| reviewed by Charles T. Markee | [more] [back] |
Sandlot (1993)
The storyline is all about baseball and the target for this film are those boys about six to ten years old, maybe some girls and all the adults who want to hang out with their kids or just vegetate after a hard day's work. The level of acting is puerile and reminiscent of Our Gang, vintage 1920s-30s-40s.
The plot begins when a new wimpy kid, Scotty Smalls (who is small of course), moves into the neighborhood and wants inclusion in the sandlot baseball games, but is initially rejected. He meets Benjamin Franklin Rodriguez who is foreshadowed as an important character, which is true throughout the story and also at the end. James Earl Jones has a cameo at the end as Mr. Mertle who owns a dog, "The Beast," the nemesis of the sandlot team.
Like the old Our Gang series, the kid's reactions are overemphasized and events are blown out of proportion.

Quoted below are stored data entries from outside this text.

-- ==== Sys2Proof/Machine/Vector.lean ====
section
/-! DEFINITION. Vector operations but memory: elementwise arithmetic, logic, compare, moves, conversions, transcendental
operations, reductions, scan, sort, predicates and random lanes (R109 to R133). -/
namespace Sys2Proof.Machine

/-- Taint of a vector result (R206). -/
def vTaint (e : Env) (opc : Nat) (o : TOp) (dst : Bool) : Taint :=
  widest [taintOf e.a o.sa, if o.lk == 0#4 && !sbImm opc o then taintOf e.a o.sb else 0, if dst then taintOf e.a o.dst else 0]

/-- A vector result given lane by lane, with the flags of each lane (R111, R112). -/
def vecOut (e : Env) (opc : Nat) (o : TOp) (f : Nat → Word32 × Flags8) (dst : Bool := false) : Out :=
  let r : List (Word32 × Flags8) := (List.range 32).map f
  let at_ := fun k => r.getD k (0#32, 0#8)
  result e opc o [wrV e.a o (regN o.dst) (fun k => (at_ k).1) (vTaint e opc o dst)]
    (laneFlags (laneMask e.a o) (fun k => (at_ k).2))

/-- A lane result without flags. -/
def vecBits (e : Env) (opc : Nat) (o : TOp) (f : Nat → Word32) (dst : Bool := false) : Out :=
  vecOut e opc o (fun k => (f k, 0#8)) dst

/-- A float lane rounded once into TY (R112). -/
def roundLane (e : Env) (o : TOp) (k : Nat) (x : XRes) : Word32 × Flags8 :=
  let r := o.t.round (e.rnd o k) x.v
  (BitVec.ofNat 32 r.pat, r.fl ||| x.fl)

/-- An integer lane, reduced or clamped (R115). -/
def intLane (o : TOp) (x : Int) : Word32 × Flags8 :=
  if o.md.getLsbD 0 then let r := satRes o.t x; (r.1.setWidth 32, r.2) else (laneRes o.t x, 0#8)

def ia (e : Env) (o : TOp) (k : Nat) : Int := o.t.intOf (vecA e.a o k).toNat
def ib (e : Env) (o : TOp) (k : Nat) : Int := o.t.intOf (vecB e.a o k).toNat
def fa (e : Env) (o : TOp) (k : Nat) : XRes := vfltOf e.a o.t o.grad (vecA e.a o k)
def fb (e : Env) (o : TOp) (k : Nat) : XRes := vfltB e.a o o.grad k
def fd (e : Env) (o : TOp) (k : Nat) : XRes := vfltOf e.a o.t o.grad (vecD e.a o k)

/-- The terms of a product in lane `k`; under .c32 the part of the complex product (R114). -/
def prodTerms (e : Env) (o : TOp) (k : Nat) : List XRes :=
  if o.t == .c32 then
    let r := k / 2 * 2
    if k % 2 == 0 then [mulR (fa e o r) (fb e o r), (mulR (fa e o (r + 1)) (fb e o (r + 1))).neg]
    else [mulR (fa e o r) (fb e o (r + 1)), mulR (fa e o (r + 1)) (fb e o r)]
  else [mulR (fa e o k) (fb e o k)]

def opVadd (o : TOp) (e : Env) : Out :=
  if o.t.isInt then vecOut e 0x40 o (fun k => intLane o (ia e o k + ib e o k))
  else vecOut e 0x40 o (fun k => roundLane e o k (xsumR [fa e o k, fb e o k]))
def opVsub (o : TOp) (e : Env) : Out :=
  if o.t.isInt then vecOut e 0x41 o (fun k => intLane o (ia e o k - ib e o k))
  else vecOut e 0x41 o (fun k => roundLane e o k (xsumR [fa e o k, (fb e o k).neg]))
def opVmul (o : TOp) (e : Env) : Out :=
  if o.t.isInt then vecOut e 0x42 o (fun k => intLane o (ia e o k * ib e o k))
  else vecOut e 0x42 o (fun k => roundLane e o k (xsumR (prodTerms e o k)))
def opVfma (o : TOp) (e : Env) : Out :=
  vecOut e 0x43 o (fun k => roundLane e o k (xsumR (prodTerms e o k ++ [fd e o k]))) true
def opVfms (o : TOp) (e : Env) : Out :=
  vecOut e 0x44 o (fun k => roundLane e o k (xsumR (fd e o k :: (prodTerms e o k).map XRes.neg))) true

/-- The pattern of b in lane `k` for operations that deliver an operand unchanged. -/
def patB (e : Env) (o : TOp) (k : Nat) : Nat :=
  if o.lk == 0#4 then pickBits o.t (vfltOf e.a o.t false (vecB e.a o k)) (vecB e.a o k).toNat else litBits o.t o
def vminmax (e : Env) (opc : Nat) (o : TOp) (mx : Bool) : Out :=
  if o.t.isInt then
    vecBits e opc o (fun k => laneRes o.t (if mx then max (ia e o k) (ib e o k) else min (ia e o k) (ib e o k)))
  else vecOut e opc o (fun k =>
    let a := vfltOf e.a o.t false (vecA e.a o k)
    let r := fminmax o.t mx a (vfltB e.a o false k) (pickBits o.t a (vecA e.a o k).toNat) (patB e o k)
    (BitVec.ofNat 32 r.1, r.2))
def opVmin (o : TOp) (e : Env) : Out := vminmax e 0x45 o false
def opVmax (o : TOp) (e : Env) : Out := vminmax e 0x46 o true

/-- Sign bit cleared or inverted on the bits of a float lane (R114). -/
def signLane (o : TOp) (x : Word32) (flip : Bool) : Word32 :=
  let w := o.t.width
  let y := x.toNat % 2 ^ w
  BitVec.ofNat 32 (y % 2 ^ (w - 1) + flag64 (flip && !y.testBit (w - 1)) (w - 1))
def opVabs (o : TOp) (e : Env) : Out :=
  if o.t.isInt then vecOut e 0x47 o (fun k => intLane o ((ia e o k).natAbs : Int))
  else vecBits e 0x47 o (fun k => signLane o (vecA e.a o k) false)
def opVneg (o : TOp) (e : Env) : Out :=
  if o.t.isInt then vecOut e 0x48 o (fun k => intLane o (-(ia e o k)))
  else vecBits e 0x48 o (fun k => signLane o (vecA e.a o k) true)

/-! ## Logic, shifts, counts (R116) -/

def opVand (o : TOp) (e : Env) : Out := vecBits e 0x49 o (fun k => vecA e.a o k &&& vecB e.a o k)
def opVor (o : TOp) (e : Env) : Out := vecBits e 0x4A o (fun k => vecA e.a o k ||| vecB e.a o k)
def opVxor (o : TOp) (e : Env) : Out := vecBits e 0x4B o (fun k => vecA e.a o k ^^^ vecB e.a o k)
def opVandn (o : TOp) (e : Env) : Out := vecBits e 0x4C o (fun k => vecA e.a o k &&& ~~~(vecB e.a o k))
def opVnot (o : TOp) (e : Env) : Out := vecBits e 0x4D o (fun k => ~~~(vecA e.a o k))

/-- a[w-1:0] read unsigned, and the shift count. -/
def ua (e : Env) (o : TOp) (k : Nat) : Nat := (vecA e.a o k).toNat % 2 ^ o.t.width
def vsh (e : Env) (o : TOp) (k : Nat) : Nat := (vecB e.a o k).toNat % o.t.width
def opVshl (o : TOp) (e : Env) : Out := vecBits e 0x4E o (fun k => laneRes o.t ((ua e o k * 2 ^ vsh e o k : Nat) : Int))
def opVshr (o : TOp) (e : Env) : Out := vecBits e 0x4F o (fun k => laneRes o.t ((ua e o k / 2 ^ vsh e o k : Nat) : Int))
def opVsar (o : TOp) (e : Env) : Out :=
  vecBits e 0x50 o (fun k => laneRes o.t (signedOf o.t.width (ua e o k) / ((2 ^ vsh e o k : Nat) : Int)))
def opVrol (o : TOp) (e : Env) : Out :=
  vecBits e 0x51 o (fun k => laneRes o.t ((rotl o.t.width (ua e o k) (vsh e o k) : Nat) : Int))
def opVclz (o : TOp) (e : Env) : Out := vecBits e 0x5E o (fun k => BitVec.ofNat 32 (clz o.t.width (ua e o k)))
def opVpopc (o : TOp) (e : Env) : Out := vecBits e 0x5F o (fun k => BitVec.ofNat 32 (popc o.t.width (ua e o k)))

/-! ## Compare and select (R117, R118) -/

/-- A 32-bit predicate from a function of the lane. -/
def predOf (f : Nat → Bool) : Word32 :=
  BitVec.ofNat 32 ((List.range 32).foldl (fun x k => if f k then x + 2 ^ k else x) 0)

def opVcmp (o : TOp) (e : Env) : Out :=
  let cc := o.mdN % 8
  let m := activeMask e.a o
  let r := predOf (fun k => if o.t.isInt then vcmpInt cc (ia e o k) (ib e o k)
    else vcmpFlt cc (vfltOf e.a o.t false (vecA e.a o k)).v (vfltB e.a o false k).v)
  let fl := if o.t.isInt then 0#8 else laneFlags m (fun k =>
    let a := vfltOf e.a o.t false (vecA e.a o k)
    let b := vfltB e.a o false k
    a.fl ||| b.fl ||| sigFlag [a.v, b.v])
  result e 0x52 o [.p (predN o.dst) (if predZero o then 0xFFFFFFFF#32 else m) (if predZero o then r &&& m else r)] fl

def opVsel (o : TOp) (e : Env) : Out :=
  let m := activeMask e.a o
  result e 0x53 o [.v (regN o.dst) 0xFFFFFFFF#32 (vecOf 32 (fun k => if m.getLsbD k then vecA e.a o k else vecB e.a o k))
    (vTaint e 0x53 o false)] 0#8

/-! ## Moves, broadcasts, permutes (R119 to R121) -/

def opVmov (o : TOp) (e : Env) : Out := vecBits e 0x54 o (fun k => if o.lk == 0#4 then vecA e.a o k else vecB e.a o k)
def opVbcast (o : TOp) (e : Env) : Out := vecBits e 0x55 o (fun _ => (srcA e.a o).setWidth 32)
def opVbcastLane (o : TOp) (e : Env) : Out :=
  vecBits e 0x55 o (fun _ => vecA e.a o ((srcB e.a o).toNat % 32))
def opVbcastIota (o : TOp) (e : Env) : Out :=
  vecBits e 0x55 o (fun k => (srcA e.a o).setWidth 32 + BitVec.ofNat 32 k)
def opVperm (o : TOp) (e : Env) : Out := vecBits e 0x65 o (fun k => vecA e.a o ((vecB e.a o k).toNat % 32))
def opVrot (o : TOp) (e : Env) : Out :=
  let n := (srcB e.a o).toNat % 32
  vecBits e 0x66 o (fun k => vecA e.a o ((k + 32 - n) % 32))
def opVextr (o : TOp) (e : Env) : Out :=
  let x := vecA e.a o ((srcB e.a o).toNat % 32)
  scalarOut e 0x67 o (intRes o.t (o.t.intOf x.toNat)) 0#8 (vTaint e 0x67 o false)
def opVins (o : TOp) (e : Env) : Out :=
  let n := (srcB e.a o).toNat % 32
  result e 0x68 o [.v (regN o.dst) 0xFFFFFFFF#32
    (vecOf 32 (fun k => if k == n then (srcA e.a o).setWidth 32 else vecD e.a o k)) (vTaint e 0x68 o true)] 0#8

/-! ## Conversions and rounding (R122 to R125) -/

def opVcvt (o : TOp) (e : Env) : Out :=
  vecOut e 0x56 o (fun k =>
    let x := (srcTy o).decodeDaz (dazOn e.a o.grad) (vecA e.a o k).toNat
    let r := o.t.round (e.rnd o k) x.v
    (if o.t.isInt then laneRes o.t (o.t.intOf r.pat) else BitVec.ofNat 32 r.pat, r.fl ||| x.fl))

/-- The F32 pattern of a value that F32 holds exactly, or of a NaN. -/
def asF32 (x : XVal) : Word32 := BitVec.ofNat 32 (Bin.f32.round Rnd.rneGrad x).pat
/-- R123: a value on the grid of TY, as F32. The result is a whole number of the type, so it never underflows: VRND of a nonzero value below
2^-126 raises NX and no UF, which R70 and R123 leave open (DESIGN CHOICE, log 33). -/
def gridLane (t : Ty) (r : Rnd) (x : XVal) : Word32 × Flags8 :=
  match t with
  | .i32 =>
    match x with
    | .fin d =>
      let k := (-d.e).toNat
      let q := d.m * 2 ^ d.e.toNat / 2 ^ k
      let rem := d.m * 2 ^ d.e.toNat % 2 ^ k
      let a := if roundsUp r q rem k then q + 1 else q
      (asF32 (.fin ⟨d.neg, a, 0⟩), flagIf (rem != 0) fNX)
    | .inf n => (asF32 (.inf n), 0#8)
    | .nan s => (asF32 (.nan false), flagIf s fIV)
  | t =>
    let y := t.round r x
    (asF32 (t.decode y.pat), y.fl ||| sigFlag [x])
def opVrnd (o : TOp) (e : Env) : Out :=
  vecOut e 0x70 o (fun k =>
    let x := Ty.decodeDaz .f32 (dazOn e.a o.grad) (vecA e.a o k).toNat
    let r := gridLane o.t (e.rnd o k) x.v
    (r.1, r.2 ||| x.fl))

/-- The exponent of VSCL in lane `k` (R124); beyond 2,000 no larger exponent rounds otherwise. -/
def sclExp (e : Env) (o : TOp) (k : Nat) : Int := clampInt (vecB e.a o k).toInt (-2000) 2000
def opVscl (o : TOp) (e : Env) : Out :=
  vecOut e 0x71 o (fun k =>
    let x := fa e o k
    roundLane e o k (match x.v with | .fin d => ⟨.fin (d.scale (sclExp e o k)), x.fl⟩ | _ => x))
def opVsat (o : TOp) (e : Env) : Out :=
  vecOut e 0x6F o (fun k =>
    let x : Int := if o.md.getLsbD 0 then ((vecA e.a o k).toNat : Int) else (vecA e.a o k).toInt
    let r := satRes o.t x
    (r.1.setWidth 32, r.2))
def opVmulh (o : TOp) (e : Env) : Out :=
  vecBits e 0x57 o (fun k => laneRes o.t ((ia e o k * ib e o k) / ((2 ^ o.t.width : Nat) : Int)))

/-! ## Transcendental operations (R126) -/

/-- A lane function of one operand. -/
def fnOut (e : Env) (opc : Nat) (o : TOp) (f : XVal → XRes) : Out :=
  vecOut e opc o (fun k => let x := fa e o k; let r := f x.v; roundLane e o k ⟨r.v, r.fl ||| x.fl⟩)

Some of this is valid and reflects the dramatization added to life by a kid's imagination. However the screenplay keeps repeating these outbursts so many times, they loose their impact. The few adults involved are depicted as caricatures, so, with the exception of Mr. Mertle, there's no grownup believability.
With some additional work, subtlety rather than hammer blows and attention to dramatic motivation for events, this could have been a much better film. There is a moral message and some sly coaching in social skills, so it's a step up from those flat format cartoons.
For those interested, Our Gang: The Little Rascals was a series of 220 comedy short films produced from 1922 to 1944 plus one full-length feature called General Spanky that was produced in 1936. The series was extremely popular and it broke new ground in the cinema industry by casting boys, girls, whites and blacks in the same film. The series was later syndicated for television in the 1950s with the title, The Little Rascals.
Sandlot 2 (2005) has been released with a new cast of characters although James Lee Jones returns as Mr. Mertle.
Reviewed October 22, 2005 Copyright 2005 Charles T. Markee
Rated PG in other countries, probably due to insulting epithets.